In a statement yesterday, Baker Hughes said it is in “preliminary discussions” with Halliburton about a “potential business combination.” If negotiations are successful, a deal could be announced as soon as next week, said one person familiar with the matter, asking not to be identified discussing private information.

Halliburton doesn’t comment on market speculation, Emily Mir, a spokeswoman at Halliburton, said in an e-mail.

Halliburton initiated talks by contacting Baker Hughes several weeks ago, said one of the people with knowledge of the talks. Both companies are hired by oil and natural gas explorers to drill wells and provide services such as hydraulic fracturing, or fracking, which cracks rock to let petroleum flow more freely.

Photographer: George Frey/Bloomberg

Halliburton Co. workers support natural gas drilling operations in Rifle, Colorado.

Anti-Trust Questions

Discussions of late have focused on potential anti-trust issues and Halliburton has explored options such as setting up a unit to hold assets it’s willing to divest, this person said. If the deal is completed, Halliburton and Baker Hughes will probably announce to regulators a willingness to sell assets to overcome anti-trust concerns, the person added.

Halliburton may have to divest more than 20 percent of Baker Hughes to clear regulatory scrutiny, this person added.

Combined, the companies would dominate the $25 billion U.S. onshore fracking market with a 39 percent market share, more than double the size of its next competitor, Schlumberger, according to Spears & Associates.

Challenging Schlumberger

Schlumberger’s lead outside the U.S. and Canada would be considerably weakened by a Halliburton-Baker Hughes deal. Schlumberger’s international sales of $8.3 billion in the third quarter, more than double that of a stand-alone Halliburton, would outstrip a combined Halliburton-Baker Hughes by less than one third if a merger happened.

It’s unlikely the deal could make it through the U.S. Department of Justice without “something having to be carved off,” said Edward Muztafago, an analyst for Societe Generale in New York.

Baker Hughes would be Halliburton’s largest acquisition, topping a 1998 purchase of Dresser Industries Inc. for about $8 billion, data compiled by Bloomberg show.
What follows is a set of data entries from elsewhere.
-- ==== Sys2Proof/Machine/Render.lean ====
section
/-! DEFINITION. The hex renderer (44_top_level.md R165). -/

namespace Sys2Proof.Machine

/-- Character `t` of the digest string of eight words: nibble `t mod 8` of word `t div 8` (20_memory.md
R58, 40_primitives.md R111). -/
def hexDigit (v : Words8) (t : BitVec 6) : Byte :=
  hexchar (nibble (v.get ⟨t.toNat / 8, by have := t.isLt; omega⟩) (t.toNat % 8))

/-- RENDER: produce character `t` of the digest string (R165). -/
def execRender (t : BitVec 6) (s : State) : Host.Outcome State Fault Refusal :=
  let s' := s.writeHex t.toNat (hexDigit s.hs t)
  .next (if t = 63 then s'.setSeq .done 0 else s'.setSeq .render (t + 1))

end Sys2Proof.Machine
end

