-- ==== Sys2Proof/Machine/Step.lean ====
section
/-! DEFINITION. The step of the machine, and the placement of a word for the next step. -/

namespace Sys2Proof.Machine

/-- One step of the engine: one clock edge (30_encoding.md R70, R74). -/
def step (s : State) : Host.Outcome State Fault Refusal := clockStep s

/-- The state with a word of spec/opcode_table.json placed where the next step takes its instruction
from: on the command port for format C, in `SEQ` for format U (entries 8, 11). -/
def State.withFetchWord (s : State) (nbits w : Nat) : State :=
  match tableReading nbits w with
  | some raw => s.placeWord raw
  | none => s

end Sys2Proof.Machine
end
Halliburton’s $14 billion in deals has lagged Schlumberger’s $27 billion in takeovers, the data show.

The takeover could be the largest of a U.S. oil services company, data compiled by Bloomberg show, and potentially the largest in the energy sector since Kinder Morgan Inc. (KMI) said in August it would acquire all of Kinder Morgan Energy Partners LP (KMP), Kinder Morgan Management LLC and El Paso Pipeline Partners LP in a series of transactions valued at about $44 billion.

Sinking Prices

Oil prices dropped to four-year lows yesterday as booming U.S. crude production combines with a shrinking forecast of demand growth. Lower prices could curtail drilling, meaning lower sales for Halliburton and its peers.
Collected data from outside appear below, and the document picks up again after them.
/-- History does not matter (70_reset_and_hazards.md R204, 10_state.md R37): two engines in any two
reachable states of IDLE, ABSORB or DONE, given the same input beginning with INIT, return the same
responses for ever, whatever `Hs`, `wr`, `W`, `BLK` and `HEX` held before. -/
def Obligations.HistoryDoesNotMatter : Prop :=
  ∀ (s s' : State) (l : List HostAct) (n : Nat), Inv s → Inv s' →
    s.seq.phase ∈ [Phase.idle, Phase.absorb, Phase.done] →
    s'.seq.phase ∈ [Phase.idle, Phase.absorb, Phase.done] →
    s.input = line .init :: l → s'.input = line .init :: l →
    responses n s = responses n s'

/-! ### Words, tables and the reference functions -/

/-- Rotate right (40_primitives.md R93): bit `i` of the result is `x[(i + n) mod 32]`, and the result is
`((x >> n) + (x * 2^(32-n))) mod 2^32`. -/
def Obligations.RotateMovesBits : Prop :=
  ∀ (x : Word) (n : Nat), 1 ≤ n → n ≤ 31 →
    (∀ i, i < 32 → (rotr x n).getLsbD i = x.getLsbD ((i + n) % 32)) ∧
    (rotr x n).toNat = (x.toNat / 2 ^ n + x.toNat * 2 ^ (32 - n)) % 2 ^ 32

/-- Choice and majority, by formula and bit by bit (40_primitives.md R99, R100). -/
def Obligations.ChoiceAndMajorityByBit : Prop :=
  ∀ (x y z : Word) (i : Nat),
    ch x y z = (x &&& y) ^^^ (~~~x &&& z) ∧
    maj x y z = (x &&& y) ^^^ (x &&& z) ^^^ (y &&& z) ∧
    (ch x y z).getLsbD i = (if x.getLsbD i = true then y.getLsbD i else z.getLsbD i) ∧
    ((maj x y z).getLsbD i = true ↔
      2 ≤ [x.getLsbD i, y.getLsbD i, z.getLsbD i].count true)

/-- The length field and the word load fit together (20_memory.md R57): loaded big-endian from the eight
bytes of `LEN`, `W[14]` is `LEN[63:32]` and `W[15]` is `LEN[31:0]`. -/
def Obligations.LengthFieldLoadsAsLen : Prop :=
  ∀ len : BitVec 64,
    (be32 (lenByte len 0) (lenByte len 1) (lenByte len 2) (lenByte len 3)).toNat = len.toNat / 2 ^ 32 ∧
    (be32 (lenByte len 4) (lenByte len 5) (lenByte len 6) (lenByte len 7)).toNat = len.toNat % 2 ^ 32

/-- Properties of `pad` (40_primitives.md R107): (a) its length, (b) the message is an unmodified, strict
prefix, (c) the last 8 bytes as a big-endian integer are the bit length, (d) 55 bytes take one block
and 56 take two. -/
def Obligations.PadProperties : Prop :=
  ∀ m : List Byte, m.length < 2 ^ 61 →
    (m.length % 64 ≤ 55 → (pad m).length = 64 * (m.length / 64 + 1)) ∧
    (56 ≤ m.length % 64 → (pad m).length = 64 * (m.length / 64 + 2)) ∧
    (m <+: pad m ∧ m.length < (pad m).length) ∧
    ((pad m).drop ((pad m).length - 8)).foldl (fun v b => v * 256 + b.toNat) 0 = 8 * m.length ∧
    (m.length = 55 → (pad m).length = 64) ∧ (m.length = 56 → (pad m).length = 128)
Prices should bottom out next year and begin climbing again, Dave Lesar, chief executive officer at Halliburton, said Oct. 22 in an interview from his Houston headquarters.

Both companies have century-old pedigrees in the business. Baker Hughes has its roots in billionaire Howard Hughes Jr.’s empire, started by his father in 1909. Hughes Tool Co. merged with Baker International in 1987.

Halliburton was started in 1914 when Earl P. Halliburton borrowed a team of mules along with a wagon, a pump, and a cement-mixing box to start a business cementing oil wells.

Halliburton reported third-quarter earnings that climbed 70 percent from a year earlier, and is expected to boost earnings 30 percent this quarter. The company, which has doubled its quarterly dividend over the past two years, reported cash of $2 billion at the end of the third quarter.

Baker Hughes said earnings rose 10 percent in the third quarter.

Credit Suisse Group AG is advising Halliburton on the talks while Goldman Sachs Group Inc. is advising Baker Hughes, one of the people said. Representatives for both banks declined to comment.